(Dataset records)
++++

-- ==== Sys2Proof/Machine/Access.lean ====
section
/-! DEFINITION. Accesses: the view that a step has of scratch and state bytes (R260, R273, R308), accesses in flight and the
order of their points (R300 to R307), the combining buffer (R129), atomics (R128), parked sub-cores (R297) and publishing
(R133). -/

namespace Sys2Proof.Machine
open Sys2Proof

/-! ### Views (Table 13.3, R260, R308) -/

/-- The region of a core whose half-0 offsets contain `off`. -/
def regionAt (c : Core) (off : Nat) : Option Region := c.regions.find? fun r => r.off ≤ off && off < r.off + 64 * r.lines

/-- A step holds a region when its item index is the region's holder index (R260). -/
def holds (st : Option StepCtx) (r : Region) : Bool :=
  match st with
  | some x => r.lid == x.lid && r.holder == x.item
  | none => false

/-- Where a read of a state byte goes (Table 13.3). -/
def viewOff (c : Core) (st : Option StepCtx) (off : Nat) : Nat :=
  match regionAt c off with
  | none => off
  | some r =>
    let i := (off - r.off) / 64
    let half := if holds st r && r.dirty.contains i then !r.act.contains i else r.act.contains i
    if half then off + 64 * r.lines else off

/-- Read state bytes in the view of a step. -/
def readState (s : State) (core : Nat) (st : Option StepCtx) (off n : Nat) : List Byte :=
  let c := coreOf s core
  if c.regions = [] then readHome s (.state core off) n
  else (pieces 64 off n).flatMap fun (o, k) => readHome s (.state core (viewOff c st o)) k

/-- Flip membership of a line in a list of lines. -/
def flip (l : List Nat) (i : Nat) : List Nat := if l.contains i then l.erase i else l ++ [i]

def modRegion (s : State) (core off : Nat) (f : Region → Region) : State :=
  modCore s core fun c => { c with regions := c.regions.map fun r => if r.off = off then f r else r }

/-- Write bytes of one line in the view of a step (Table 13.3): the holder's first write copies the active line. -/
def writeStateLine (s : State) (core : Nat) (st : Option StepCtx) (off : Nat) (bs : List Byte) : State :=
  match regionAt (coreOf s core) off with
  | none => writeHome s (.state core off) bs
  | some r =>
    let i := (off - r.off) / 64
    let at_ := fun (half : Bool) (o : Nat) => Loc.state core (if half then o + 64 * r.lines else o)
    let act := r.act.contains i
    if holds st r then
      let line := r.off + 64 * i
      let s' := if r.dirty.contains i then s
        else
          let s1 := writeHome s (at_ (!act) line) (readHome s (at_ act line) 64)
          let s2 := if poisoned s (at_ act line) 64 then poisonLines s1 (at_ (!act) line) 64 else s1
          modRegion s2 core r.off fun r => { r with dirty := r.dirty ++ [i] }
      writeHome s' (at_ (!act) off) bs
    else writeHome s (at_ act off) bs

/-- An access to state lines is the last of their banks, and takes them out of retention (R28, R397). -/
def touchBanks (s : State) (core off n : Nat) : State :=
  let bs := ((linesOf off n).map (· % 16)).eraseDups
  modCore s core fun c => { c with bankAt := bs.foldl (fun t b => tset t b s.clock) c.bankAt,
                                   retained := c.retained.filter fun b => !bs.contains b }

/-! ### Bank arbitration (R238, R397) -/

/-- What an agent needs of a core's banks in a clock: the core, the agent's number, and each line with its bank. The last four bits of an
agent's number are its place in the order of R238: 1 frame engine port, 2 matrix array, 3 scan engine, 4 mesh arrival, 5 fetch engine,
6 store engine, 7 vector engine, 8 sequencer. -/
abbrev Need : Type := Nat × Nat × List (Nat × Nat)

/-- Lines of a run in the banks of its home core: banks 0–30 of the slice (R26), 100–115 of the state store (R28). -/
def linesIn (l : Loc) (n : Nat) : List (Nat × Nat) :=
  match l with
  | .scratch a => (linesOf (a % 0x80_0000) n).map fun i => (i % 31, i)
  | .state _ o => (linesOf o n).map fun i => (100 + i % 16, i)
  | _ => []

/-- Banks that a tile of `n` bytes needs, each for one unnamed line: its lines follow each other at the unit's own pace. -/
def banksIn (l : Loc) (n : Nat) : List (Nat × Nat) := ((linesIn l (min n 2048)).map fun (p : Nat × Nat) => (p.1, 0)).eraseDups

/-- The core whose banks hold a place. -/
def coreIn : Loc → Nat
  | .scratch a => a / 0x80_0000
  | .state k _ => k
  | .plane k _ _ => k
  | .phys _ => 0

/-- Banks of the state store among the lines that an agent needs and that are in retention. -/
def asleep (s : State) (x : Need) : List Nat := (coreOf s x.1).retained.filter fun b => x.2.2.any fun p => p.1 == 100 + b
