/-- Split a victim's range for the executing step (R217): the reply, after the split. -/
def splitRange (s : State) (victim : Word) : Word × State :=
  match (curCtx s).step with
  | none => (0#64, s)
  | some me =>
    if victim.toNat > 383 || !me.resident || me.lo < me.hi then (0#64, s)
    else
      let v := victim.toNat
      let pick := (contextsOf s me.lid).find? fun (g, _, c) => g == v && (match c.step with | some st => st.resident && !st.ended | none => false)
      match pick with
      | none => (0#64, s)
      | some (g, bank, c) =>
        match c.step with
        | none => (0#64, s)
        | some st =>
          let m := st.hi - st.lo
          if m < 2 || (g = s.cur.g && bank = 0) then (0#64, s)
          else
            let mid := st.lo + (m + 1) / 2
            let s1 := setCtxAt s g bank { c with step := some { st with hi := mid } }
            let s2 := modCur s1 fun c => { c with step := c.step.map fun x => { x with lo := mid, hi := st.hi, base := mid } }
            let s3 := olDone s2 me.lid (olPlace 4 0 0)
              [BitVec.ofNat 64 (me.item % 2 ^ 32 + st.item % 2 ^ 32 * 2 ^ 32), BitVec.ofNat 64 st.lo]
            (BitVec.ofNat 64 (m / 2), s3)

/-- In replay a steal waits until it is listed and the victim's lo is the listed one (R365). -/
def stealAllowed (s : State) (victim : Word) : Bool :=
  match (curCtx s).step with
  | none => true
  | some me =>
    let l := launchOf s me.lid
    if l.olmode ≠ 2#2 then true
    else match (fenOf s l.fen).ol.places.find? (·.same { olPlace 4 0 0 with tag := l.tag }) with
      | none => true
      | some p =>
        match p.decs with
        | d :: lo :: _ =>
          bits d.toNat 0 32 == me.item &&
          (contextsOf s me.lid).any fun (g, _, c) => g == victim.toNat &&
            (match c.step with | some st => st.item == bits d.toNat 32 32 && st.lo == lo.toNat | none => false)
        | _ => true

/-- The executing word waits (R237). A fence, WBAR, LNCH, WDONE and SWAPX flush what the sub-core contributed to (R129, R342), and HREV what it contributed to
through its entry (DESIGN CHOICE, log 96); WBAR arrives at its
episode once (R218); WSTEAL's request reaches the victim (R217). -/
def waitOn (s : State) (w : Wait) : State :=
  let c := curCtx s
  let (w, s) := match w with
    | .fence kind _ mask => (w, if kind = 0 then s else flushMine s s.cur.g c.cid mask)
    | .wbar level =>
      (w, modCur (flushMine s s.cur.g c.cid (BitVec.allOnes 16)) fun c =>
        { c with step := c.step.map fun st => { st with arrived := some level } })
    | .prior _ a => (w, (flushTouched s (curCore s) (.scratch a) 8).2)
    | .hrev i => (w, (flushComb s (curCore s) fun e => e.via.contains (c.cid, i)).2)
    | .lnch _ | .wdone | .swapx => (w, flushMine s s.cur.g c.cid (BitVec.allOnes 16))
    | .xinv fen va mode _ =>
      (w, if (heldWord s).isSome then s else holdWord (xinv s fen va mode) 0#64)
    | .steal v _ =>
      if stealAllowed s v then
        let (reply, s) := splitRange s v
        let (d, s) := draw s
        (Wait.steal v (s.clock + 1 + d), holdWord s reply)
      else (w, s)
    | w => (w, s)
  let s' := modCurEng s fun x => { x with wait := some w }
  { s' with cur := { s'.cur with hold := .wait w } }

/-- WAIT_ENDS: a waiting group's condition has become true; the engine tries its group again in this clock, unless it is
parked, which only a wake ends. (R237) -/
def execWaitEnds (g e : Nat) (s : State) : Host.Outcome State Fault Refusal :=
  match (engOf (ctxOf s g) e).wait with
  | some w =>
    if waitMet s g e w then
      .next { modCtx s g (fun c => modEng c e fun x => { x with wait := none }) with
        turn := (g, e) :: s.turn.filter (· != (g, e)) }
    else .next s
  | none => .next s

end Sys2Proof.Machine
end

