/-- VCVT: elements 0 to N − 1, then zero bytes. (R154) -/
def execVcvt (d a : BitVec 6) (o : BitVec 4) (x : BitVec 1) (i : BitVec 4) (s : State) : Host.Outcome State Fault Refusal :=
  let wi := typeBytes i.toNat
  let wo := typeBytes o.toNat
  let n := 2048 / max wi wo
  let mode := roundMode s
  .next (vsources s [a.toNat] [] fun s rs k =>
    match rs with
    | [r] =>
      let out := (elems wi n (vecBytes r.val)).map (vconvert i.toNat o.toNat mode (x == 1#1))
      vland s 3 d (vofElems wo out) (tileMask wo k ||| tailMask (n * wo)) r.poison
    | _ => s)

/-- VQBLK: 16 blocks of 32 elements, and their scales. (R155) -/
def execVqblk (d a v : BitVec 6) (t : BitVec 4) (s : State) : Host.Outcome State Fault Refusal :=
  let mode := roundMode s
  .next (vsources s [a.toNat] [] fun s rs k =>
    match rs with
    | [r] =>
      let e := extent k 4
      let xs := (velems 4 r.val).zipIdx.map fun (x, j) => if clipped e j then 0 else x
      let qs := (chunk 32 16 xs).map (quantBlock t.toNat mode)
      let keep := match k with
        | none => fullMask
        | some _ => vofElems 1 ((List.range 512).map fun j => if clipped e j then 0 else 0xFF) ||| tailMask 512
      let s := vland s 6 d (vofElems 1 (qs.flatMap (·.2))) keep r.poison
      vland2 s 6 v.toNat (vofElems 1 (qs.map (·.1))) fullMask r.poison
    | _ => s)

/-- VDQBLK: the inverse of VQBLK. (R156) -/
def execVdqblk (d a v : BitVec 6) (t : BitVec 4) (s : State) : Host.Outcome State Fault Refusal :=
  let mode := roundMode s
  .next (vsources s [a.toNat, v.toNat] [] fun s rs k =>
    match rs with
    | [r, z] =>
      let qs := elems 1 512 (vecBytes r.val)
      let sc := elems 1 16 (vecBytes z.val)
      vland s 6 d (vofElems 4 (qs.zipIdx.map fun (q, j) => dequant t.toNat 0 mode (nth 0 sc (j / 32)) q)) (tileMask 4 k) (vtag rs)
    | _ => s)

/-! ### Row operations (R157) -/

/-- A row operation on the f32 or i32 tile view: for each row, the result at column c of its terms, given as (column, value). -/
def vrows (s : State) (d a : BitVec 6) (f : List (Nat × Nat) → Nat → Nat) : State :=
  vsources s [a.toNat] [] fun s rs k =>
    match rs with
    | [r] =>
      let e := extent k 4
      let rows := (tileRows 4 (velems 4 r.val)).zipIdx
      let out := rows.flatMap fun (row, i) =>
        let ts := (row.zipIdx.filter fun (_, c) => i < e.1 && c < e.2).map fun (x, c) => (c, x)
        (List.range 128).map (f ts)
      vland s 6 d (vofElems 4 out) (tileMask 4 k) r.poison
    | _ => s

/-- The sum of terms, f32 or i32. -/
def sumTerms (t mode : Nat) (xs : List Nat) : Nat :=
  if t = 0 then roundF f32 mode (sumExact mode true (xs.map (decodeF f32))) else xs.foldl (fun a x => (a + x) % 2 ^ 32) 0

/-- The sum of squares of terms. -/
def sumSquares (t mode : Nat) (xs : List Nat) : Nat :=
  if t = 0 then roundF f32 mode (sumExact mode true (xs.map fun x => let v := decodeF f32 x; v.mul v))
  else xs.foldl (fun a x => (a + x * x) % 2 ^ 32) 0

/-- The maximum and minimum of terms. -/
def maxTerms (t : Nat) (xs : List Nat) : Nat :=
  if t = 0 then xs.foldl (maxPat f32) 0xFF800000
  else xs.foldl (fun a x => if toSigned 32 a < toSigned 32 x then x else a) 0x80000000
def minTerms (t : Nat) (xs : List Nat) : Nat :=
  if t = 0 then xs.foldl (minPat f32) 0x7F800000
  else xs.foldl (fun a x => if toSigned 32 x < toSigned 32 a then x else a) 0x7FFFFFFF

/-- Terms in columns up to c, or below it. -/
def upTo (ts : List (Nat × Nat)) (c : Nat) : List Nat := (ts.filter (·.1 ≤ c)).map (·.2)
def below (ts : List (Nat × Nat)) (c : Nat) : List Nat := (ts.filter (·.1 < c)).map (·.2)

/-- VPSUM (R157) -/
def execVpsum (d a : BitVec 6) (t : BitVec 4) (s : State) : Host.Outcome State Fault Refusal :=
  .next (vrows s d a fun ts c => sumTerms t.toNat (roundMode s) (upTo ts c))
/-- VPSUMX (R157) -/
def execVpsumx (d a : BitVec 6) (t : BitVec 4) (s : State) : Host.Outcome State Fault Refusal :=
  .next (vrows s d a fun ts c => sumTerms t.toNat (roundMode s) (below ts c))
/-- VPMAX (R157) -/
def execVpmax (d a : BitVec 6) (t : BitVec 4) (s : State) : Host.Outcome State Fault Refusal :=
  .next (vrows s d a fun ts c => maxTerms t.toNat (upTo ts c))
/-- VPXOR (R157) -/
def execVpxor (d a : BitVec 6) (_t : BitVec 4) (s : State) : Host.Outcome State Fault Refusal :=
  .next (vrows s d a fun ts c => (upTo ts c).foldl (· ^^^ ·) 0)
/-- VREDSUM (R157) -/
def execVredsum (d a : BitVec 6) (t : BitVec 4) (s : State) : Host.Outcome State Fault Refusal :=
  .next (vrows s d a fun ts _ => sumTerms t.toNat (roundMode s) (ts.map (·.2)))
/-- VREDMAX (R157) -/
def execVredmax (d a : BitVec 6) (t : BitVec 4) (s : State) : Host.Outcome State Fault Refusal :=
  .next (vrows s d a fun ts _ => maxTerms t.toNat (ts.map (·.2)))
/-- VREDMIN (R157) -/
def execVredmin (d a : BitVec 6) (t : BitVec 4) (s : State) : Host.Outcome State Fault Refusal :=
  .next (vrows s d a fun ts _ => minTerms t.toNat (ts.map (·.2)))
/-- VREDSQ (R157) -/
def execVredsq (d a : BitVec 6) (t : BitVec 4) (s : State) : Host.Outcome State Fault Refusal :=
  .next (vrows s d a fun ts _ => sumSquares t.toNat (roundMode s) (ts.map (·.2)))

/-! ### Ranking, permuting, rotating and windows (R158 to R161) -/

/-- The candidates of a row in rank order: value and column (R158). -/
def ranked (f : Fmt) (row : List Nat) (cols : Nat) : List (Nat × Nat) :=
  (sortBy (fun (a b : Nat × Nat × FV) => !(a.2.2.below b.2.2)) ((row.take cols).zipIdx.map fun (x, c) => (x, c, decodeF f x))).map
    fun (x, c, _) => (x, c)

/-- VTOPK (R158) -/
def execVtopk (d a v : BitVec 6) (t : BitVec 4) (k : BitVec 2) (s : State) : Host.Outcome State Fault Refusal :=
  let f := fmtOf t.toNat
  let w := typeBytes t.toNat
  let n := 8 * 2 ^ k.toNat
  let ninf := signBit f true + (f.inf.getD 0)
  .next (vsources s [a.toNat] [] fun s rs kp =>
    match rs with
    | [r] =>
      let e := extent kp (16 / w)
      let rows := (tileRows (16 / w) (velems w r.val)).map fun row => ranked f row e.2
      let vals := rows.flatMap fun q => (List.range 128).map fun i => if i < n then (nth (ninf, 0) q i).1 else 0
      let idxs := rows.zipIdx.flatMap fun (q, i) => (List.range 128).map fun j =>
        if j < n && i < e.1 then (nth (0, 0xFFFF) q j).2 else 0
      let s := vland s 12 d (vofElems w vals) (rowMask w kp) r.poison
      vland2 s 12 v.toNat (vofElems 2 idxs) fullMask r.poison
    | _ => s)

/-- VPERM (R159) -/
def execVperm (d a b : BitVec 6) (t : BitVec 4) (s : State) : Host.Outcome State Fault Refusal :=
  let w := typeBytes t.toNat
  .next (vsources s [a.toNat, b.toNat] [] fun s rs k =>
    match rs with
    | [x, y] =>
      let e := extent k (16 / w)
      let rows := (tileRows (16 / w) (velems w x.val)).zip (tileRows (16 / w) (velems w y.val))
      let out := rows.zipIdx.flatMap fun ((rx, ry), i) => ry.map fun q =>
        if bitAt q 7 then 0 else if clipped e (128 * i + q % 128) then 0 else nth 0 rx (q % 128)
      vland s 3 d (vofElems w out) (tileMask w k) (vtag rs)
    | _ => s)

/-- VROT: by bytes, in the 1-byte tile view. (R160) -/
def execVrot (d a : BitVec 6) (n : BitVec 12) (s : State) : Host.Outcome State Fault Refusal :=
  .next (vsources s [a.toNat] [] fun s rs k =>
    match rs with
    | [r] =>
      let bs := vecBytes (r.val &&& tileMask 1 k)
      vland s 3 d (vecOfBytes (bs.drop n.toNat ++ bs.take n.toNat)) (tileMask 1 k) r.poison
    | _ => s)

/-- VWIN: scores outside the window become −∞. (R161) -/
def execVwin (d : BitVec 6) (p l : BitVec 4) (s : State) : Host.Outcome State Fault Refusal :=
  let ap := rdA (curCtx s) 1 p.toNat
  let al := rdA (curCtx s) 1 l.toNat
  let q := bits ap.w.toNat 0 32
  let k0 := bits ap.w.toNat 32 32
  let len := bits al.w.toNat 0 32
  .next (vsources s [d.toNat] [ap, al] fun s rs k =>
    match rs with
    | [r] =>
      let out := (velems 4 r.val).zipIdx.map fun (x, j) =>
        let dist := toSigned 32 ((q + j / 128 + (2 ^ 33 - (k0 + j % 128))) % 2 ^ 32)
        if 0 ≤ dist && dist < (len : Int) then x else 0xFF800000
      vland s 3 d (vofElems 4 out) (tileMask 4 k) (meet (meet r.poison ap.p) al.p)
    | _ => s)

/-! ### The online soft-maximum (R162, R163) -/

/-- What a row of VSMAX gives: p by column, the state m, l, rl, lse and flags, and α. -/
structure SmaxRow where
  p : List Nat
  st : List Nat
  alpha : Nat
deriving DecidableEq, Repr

++++

**REQUIREMENT**
Take the records above and return, word for word, only the lines that fall from the line with "else writeHome s (at_ act off) bs" to the line with "def linesIn (l", both of them included.

**OUTPUT BELOW**
    else writeHome s (at_ act off) bs

/-- An access to state lines is the last of their banks, and takes them out of retention (R28, R397). -/
def touchBanks (s : State) (core off n : Nat) : State :=
  let bs := ((linesOf off n).map (· % 16)).eraseDups
  modCore s core fun c => { c with bankAt := bs.foldl (fun t b => tset t b s.clock) c.bankAt,
                                   retained := c.retained.filter fun b => !bs.contains b }

/-! ### Bank arbitration (R238, R397) -/

/-- What an agent needs of a core's banks in a clock: the core, the agent's number, and each line with its bank. The last four bits of an
agent's number are its place in the order of R238: 1 frame engine port, 2 matrix array, 3 scan engine, 4 mesh arrival, 5 fetch engine,
6 store engine, 7 vector engine, 8 sequencer. -/
abbrev Need : Type := Nat × Nat × List (Nat × Nat)

/-- Lines of a run in the banks of its home core: banks 0–30 of the slice (R26), 100–115 of the state store (R28). -/
def linesIn (l : Loc) (n : Nat) : List (Nat × Nat) :=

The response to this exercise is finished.